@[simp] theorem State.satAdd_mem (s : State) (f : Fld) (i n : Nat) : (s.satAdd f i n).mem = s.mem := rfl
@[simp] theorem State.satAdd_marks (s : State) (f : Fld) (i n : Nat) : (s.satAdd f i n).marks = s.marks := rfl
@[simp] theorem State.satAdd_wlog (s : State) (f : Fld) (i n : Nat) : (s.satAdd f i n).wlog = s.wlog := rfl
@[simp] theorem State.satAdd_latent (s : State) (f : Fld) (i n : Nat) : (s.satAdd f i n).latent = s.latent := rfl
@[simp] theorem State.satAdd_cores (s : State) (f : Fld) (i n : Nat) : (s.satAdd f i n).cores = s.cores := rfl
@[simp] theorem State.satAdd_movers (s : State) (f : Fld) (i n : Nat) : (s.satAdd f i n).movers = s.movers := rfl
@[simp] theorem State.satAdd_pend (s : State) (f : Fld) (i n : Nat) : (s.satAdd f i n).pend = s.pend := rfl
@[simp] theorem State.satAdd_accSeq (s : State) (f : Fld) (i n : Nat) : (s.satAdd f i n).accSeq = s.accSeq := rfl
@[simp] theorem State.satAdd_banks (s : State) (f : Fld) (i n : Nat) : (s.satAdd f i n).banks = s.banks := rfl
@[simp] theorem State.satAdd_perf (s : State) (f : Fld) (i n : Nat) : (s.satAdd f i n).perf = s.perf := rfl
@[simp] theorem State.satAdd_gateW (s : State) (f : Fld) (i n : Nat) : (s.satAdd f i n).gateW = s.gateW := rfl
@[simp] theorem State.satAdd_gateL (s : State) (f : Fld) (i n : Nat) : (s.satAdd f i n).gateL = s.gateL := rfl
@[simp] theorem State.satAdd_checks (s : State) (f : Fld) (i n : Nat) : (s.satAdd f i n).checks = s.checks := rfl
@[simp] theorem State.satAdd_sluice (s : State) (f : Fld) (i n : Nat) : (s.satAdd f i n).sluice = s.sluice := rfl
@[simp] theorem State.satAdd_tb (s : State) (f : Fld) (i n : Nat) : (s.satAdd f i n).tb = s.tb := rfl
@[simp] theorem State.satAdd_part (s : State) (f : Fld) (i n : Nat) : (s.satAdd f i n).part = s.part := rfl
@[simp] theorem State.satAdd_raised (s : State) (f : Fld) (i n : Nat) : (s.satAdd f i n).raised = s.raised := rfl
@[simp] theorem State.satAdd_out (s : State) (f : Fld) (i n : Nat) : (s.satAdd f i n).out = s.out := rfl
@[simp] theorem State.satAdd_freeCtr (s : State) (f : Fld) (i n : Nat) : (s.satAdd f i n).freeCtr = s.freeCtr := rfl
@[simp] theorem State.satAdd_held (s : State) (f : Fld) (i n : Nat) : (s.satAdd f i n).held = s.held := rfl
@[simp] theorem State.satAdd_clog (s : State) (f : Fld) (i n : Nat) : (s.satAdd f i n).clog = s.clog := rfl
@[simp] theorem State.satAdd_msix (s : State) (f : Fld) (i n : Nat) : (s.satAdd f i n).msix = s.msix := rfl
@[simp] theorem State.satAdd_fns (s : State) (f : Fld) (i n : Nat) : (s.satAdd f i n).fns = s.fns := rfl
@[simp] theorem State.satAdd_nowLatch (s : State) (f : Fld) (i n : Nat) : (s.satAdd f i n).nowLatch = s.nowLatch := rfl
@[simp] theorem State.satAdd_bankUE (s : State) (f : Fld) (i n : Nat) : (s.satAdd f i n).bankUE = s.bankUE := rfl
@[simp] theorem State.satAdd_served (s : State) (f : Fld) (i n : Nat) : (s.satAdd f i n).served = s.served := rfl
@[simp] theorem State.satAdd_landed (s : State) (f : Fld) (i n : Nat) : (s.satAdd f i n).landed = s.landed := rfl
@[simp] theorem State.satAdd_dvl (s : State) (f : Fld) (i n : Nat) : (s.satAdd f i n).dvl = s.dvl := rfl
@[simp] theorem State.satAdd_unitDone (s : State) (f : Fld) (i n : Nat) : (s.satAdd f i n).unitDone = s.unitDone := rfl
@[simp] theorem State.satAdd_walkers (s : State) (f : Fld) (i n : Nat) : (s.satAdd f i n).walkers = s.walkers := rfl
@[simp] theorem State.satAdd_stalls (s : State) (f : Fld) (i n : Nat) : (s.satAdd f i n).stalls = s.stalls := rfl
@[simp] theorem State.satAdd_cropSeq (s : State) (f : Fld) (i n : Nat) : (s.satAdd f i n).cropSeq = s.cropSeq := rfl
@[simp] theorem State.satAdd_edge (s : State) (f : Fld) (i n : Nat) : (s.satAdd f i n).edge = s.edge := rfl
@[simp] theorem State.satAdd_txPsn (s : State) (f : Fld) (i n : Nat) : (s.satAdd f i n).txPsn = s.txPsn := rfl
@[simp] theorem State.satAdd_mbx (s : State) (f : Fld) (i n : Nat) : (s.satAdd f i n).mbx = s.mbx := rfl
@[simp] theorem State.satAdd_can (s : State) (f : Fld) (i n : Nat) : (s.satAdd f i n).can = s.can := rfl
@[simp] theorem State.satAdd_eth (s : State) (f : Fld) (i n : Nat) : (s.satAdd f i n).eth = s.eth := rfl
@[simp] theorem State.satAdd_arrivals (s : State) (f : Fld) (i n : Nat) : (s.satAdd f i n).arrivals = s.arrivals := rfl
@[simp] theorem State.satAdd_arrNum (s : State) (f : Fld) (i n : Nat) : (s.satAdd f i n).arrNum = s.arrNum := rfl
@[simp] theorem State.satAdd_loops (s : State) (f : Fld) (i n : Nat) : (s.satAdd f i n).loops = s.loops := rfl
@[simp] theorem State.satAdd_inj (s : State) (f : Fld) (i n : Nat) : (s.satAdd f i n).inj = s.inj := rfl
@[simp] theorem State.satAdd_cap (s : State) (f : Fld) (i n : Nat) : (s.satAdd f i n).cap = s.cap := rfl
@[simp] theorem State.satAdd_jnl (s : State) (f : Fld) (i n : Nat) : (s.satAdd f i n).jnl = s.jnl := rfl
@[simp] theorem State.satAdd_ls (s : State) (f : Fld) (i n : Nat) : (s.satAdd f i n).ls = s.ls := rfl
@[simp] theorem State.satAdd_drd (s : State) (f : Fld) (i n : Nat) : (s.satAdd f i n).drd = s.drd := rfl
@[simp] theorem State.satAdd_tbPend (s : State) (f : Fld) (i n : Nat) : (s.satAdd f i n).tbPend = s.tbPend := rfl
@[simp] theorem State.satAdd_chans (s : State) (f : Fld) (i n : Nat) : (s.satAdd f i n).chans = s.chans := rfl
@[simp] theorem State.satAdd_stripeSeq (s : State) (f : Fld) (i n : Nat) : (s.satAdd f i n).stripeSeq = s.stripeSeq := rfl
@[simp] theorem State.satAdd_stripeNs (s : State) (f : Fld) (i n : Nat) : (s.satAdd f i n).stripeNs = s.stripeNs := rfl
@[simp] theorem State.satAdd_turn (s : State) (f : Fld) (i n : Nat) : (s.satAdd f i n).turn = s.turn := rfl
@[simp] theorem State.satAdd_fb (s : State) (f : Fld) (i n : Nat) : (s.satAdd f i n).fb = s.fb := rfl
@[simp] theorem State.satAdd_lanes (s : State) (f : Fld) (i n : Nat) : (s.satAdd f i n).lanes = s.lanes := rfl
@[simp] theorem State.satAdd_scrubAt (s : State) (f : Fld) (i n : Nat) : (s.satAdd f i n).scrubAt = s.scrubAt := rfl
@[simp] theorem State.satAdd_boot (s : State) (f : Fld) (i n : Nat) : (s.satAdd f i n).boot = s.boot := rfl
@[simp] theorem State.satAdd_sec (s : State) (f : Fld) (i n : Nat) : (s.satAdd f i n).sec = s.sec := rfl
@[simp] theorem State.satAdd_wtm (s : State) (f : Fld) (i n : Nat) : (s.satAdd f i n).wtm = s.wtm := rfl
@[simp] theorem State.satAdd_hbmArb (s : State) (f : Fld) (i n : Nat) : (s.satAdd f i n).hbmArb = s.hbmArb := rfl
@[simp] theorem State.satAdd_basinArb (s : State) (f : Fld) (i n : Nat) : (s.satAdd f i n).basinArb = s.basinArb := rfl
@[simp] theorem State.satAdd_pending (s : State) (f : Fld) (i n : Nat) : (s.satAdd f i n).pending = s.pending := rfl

++++++++

> TASK GOAL: Write out only the lines that run from the line containing "s.clog := rfl" through the line containing "s.txPsn := rfl", both included, exactly as they appear above.

> SOLUTION BELOW:
@[simp] theorem State.satAdd_clog (s : State) (f : Fld) (i n : Nat) : (s.satAdd f i n).clog = s.clog := rfl
@[simp] theorem State.satAdd_msix (s : State) (f : Fld) (i n : Nat) : (s.satAdd f i n).msix = s.msix := rfl
@[simp] theorem State.satAdd_fns (s : State) (f : Fld) (i n : Nat) : (s.satAdd f i n).fns = s.fns := rfl
@[simp] theorem State.satAdd_nowLatch (s : State) (f : Fld) (i n : Nat) : (s.satAdd f i n).nowLatch = s.nowLatch := rfl
@[simp] theorem State.satAdd_bankUE (s : State) (f : Fld) (i n : Nat) : (s.satAdd f i n).bankUE = s.bankUE := rfl
@[simp] theorem State.satAdd_served (s : State) (f : Fld) (i n : Nat) : (s.satAdd f i n).served = s.served := rfl
@[simp] theorem State.satAdd_landed (s : State) (f : Fld) (i n : Nat) : (s.satAdd f i n).landed = s.landed := rfl
@[simp] theorem State.satAdd_dvl (s : State) (f : Fld) (i n : Nat) : (s.satAdd f i n).dvl = s.dvl := rfl
@[simp] theorem State.satAdd_unitDone (s : State) (f : Fld) (i n : Nat) : (s.satAdd f i n).unitDone = s.unitDone := rfl
@[simp] theorem State.satAdd_walkers (s : State) (f : Fld) (i n : Nat) : (s.satAdd f i n).walkers = s.walkers := rfl
@[simp] theorem State.satAdd_stalls (s : State) (f : Fld) (i n : Nat) : (s.satAdd f i n).stalls = s.stalls := rfl
@[simp] theorem State.satAdd_cropSeq (s : State) (f : Fld) (i n : Nat) : (s.satAdd f i n).cropSeq = s.cropSeq := rfl
@[simp] theorem State.satAdd_edge (s : State) (f : Fld) (i n : Nat) : (s.satAdd f i n).edge = s.edge := rfl
@[simp] theorem State.satAdd_txPsn (s : State) (f : Fld) (i n : Nat) : (s.satAdd f i n).txPsn = s.txPsn := rfl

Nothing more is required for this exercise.